/DRIAD

Drug Repurposing in Alzheimer's Disease

Primary LanguageRMIT LicenseMIT

DRIAD: Drug Repurposing in Alzheimer's Disease

Funding

We gratefully acknowledge support by NIA grant R01 AG058063: Harnessing Diverse BioInformatic Approaches to Repurpose Drugs for Alzheimers Disease.

Installation

The R package can be installed directly from GitHub using

if(!require(devtools)) install.packages("devtools")
devtools::install_github( "labsyspharm/DRIAD" )

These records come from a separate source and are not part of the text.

/-- The epilogue buffer and generators at the start of a chunk (13 R368). -/
def Core.chunkStart (x : Core) (p : Pass) (k : Nat) : Chunk :=
  let n := shapeN p.shape
  let rows := p.chunkRows k
  let phys (r : Nat) : Nat := acsPhys p.blocks (Pass.chunkFirst k + r)
  let put (b : Store) (r : Nat) : Store :=
    Store.putAll granule b (r * 768) (((x.acsRead (phys r) 0 n).map (fun w => bytesOf 4 w.toNat)).flatten)
  let marks := ((List.range rows).map (fun r =>
    ((List.range n).filter (fun j => x.acsBad (phys r) j 1)).map (fun j => (r * 768 + j * 4) / granule))).flatten
  let b := (List.range rows).foldl put Store.empty
  let fmt := if macPath (shapeWfmt p.shape) (shapeAfmt p.shape) = some .int then 8 else 7
  { pass := p.no, first := Pass.chunkFirst k, rows := rows
    words := ((x.epilogues.find? (fun e => e.hash = p.hash)).map (·.words)).getD []
    buf := { b with poison := marks.foldl NatSet.insert [] }
    g := ((Vector.replicate 16 0).set 0 (chunkGen 0 fmt rows n)).set 1 (chunkGen 0x40000 (shapeOfmt p.shape) rows n) }

/-- Flags of an element go to its row's owner, or to every owner of the chunk. -/
def State.epiFlags (s : State) (core : Nat) (p : Pass) (c : Chunk) (f : Nat × Flags) : State :=
  let ts := match p.bufOwner c f.1 with
    | some t => [t]
    | none => p.chunkTasks c
  ts.foldl (fun s t => s.modEntry core t.entry (fun e => if e.flight = t.flight then { e with flags := e.flags ||| f.2 } else e)) s

/-- Parks tasks of a pass, with the destination rows known so far. -/
def State.parkAll (s : State) (core : Nat) (p : Pass) (ts : List PassTask) (cause : Nat) : State :=
  ts.foldl (fun s t =>
    match p.starts.find? (fun x => x.1 = t) with
    | none => s
    | some x => s.parkTask core t cause p.no ((p.outs.drop x.2).take t.rows) p.blocks x.2) s

/-- A pass by its number. -/
def Trowel.passOf (t : Trowel) (no : BitVec 32) : Option Pass := (t.front.toList ++ t.back.toList).find? (fun p => p.no = no)

/-- Changes a pass. -/
def State.modPass (s : State) (core : Nat) (no : BitVec 32) (f : Pass → Pass) : State :=
  let g (p : Pass) : Pass := if p.no = no then f p else p
  s.modTrow core (fun t => { t with front := t.front.map g, back := t.back.map g })

/-- The tasks of a pass whose last row lies among the first `n` go from one state to another (13 R375). -/
def State.moveTasks (s : State) (core : Nat) (p : Pass) (n : Nat) (old new : Fin 6) : State :=
  (p.starts.filter (fun t => decide (t.2 + t.1.rows ≤ n))).foldl (fun s t =>
    s.modEntry core t.1.entry (fun e => if e.flight = t.1.flight && e.state = old then { e with state := new } else e)) s

/-- The blocks of a pass go back, fresh; those with parked rows stay with the Trowel (13 R368, R372). -/
def State.releasePass (s : State) (core : Nat) (p : Pass) : State :=
  let keep := (s.trow core).parkBlocks
  let out := p.blocks.filter (fun b => !keep.contains b)
  let s1 := s.modCore core (fun x => p.blocks.foldl (fun x b =>
    if keep.contains b then { x with acsOwner := x.acsOwner.set b (.park 0) }
    else { x.acsRefresh b with acsLast := x.acsLast.erase b }) x)
  s1.freeAcs core out

/-- The next chunk of the front pass is copied into its epilogue buffer once its rows are written (13 R368); its epilogue starts when that of
the chunk before it has ended. The last copy takes the pass to the back position (R376), for which that must be free. -/
def State.copyChunk (s : State) (core : Nat) (p : Pass) : State :=
  let t := s.trow core
  let stop := Pass.chunkFirst p.copied + p.chunkRows p.copied
  let last := p.rows ≤ stop
  if p.rows ≤ Pass.chunkFirst p.copied || p.written < stop || (last && (!p.ran || t.back.isSome)) then s
  else
    let q := { p with copied := p.copied + 1 }
    let s1 := s.modTrow core (fun t => { t with chunks := t.chunks ++ [(s.coreOf core).chunkStart p p.copied] })
    let s2 := State.moveTasks (if t.chunks.isEmpty then s1.sched 0 (.trowel core .next) else s1) core p stop 2 3
    if last then
      ((s2.releasePass core p).modTrow core (fun t => { t with front := none, back := some { q with blocks := [] } })).ensure 1 .passForm
        { a := core }
    else (s2.modFront core (fun _ => q)).ensure 1 .epilogueChunk { a := core }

Once installed, the package can be loaded using the standard library() command:

library(DRIAD)

Wrangling AMP-AD datasets

The package provides two functions to wrangle AMP-AD datasets, one for ROSMAP and another for MSBB. Prior to wrangling the datasets, please ensure that you have sufficient access to these data. Data usage agreements can be found at the following URLs:

Once the data usage agreements have been accepted, each function can be called with a directory path where the wrangled data should live:

fnROSMAP <- wrangleROSMAP("~/data/ROSMAP")
fnMSBB   <- wrangleMSBB("~/data/MSBB")

Both functions return the corresponding filenames of wrangled datasets in tab-delimited format. In case of MSBB, there are four such files: one for each region of the brain profiled by the project.

fnROSMAP
# [1] "~/data/ROSMAP/rosmap.tsv.gz"

fnMSBB
# [1] "~/data/MSBB/msbb10.tsv.gz" "~/data/MSBB/msbb22.tsv.gz"
# [3] "~/data/MSBB/msbb36.tsv.gz" "~/data/MSBB/msbb44.tsv.gz"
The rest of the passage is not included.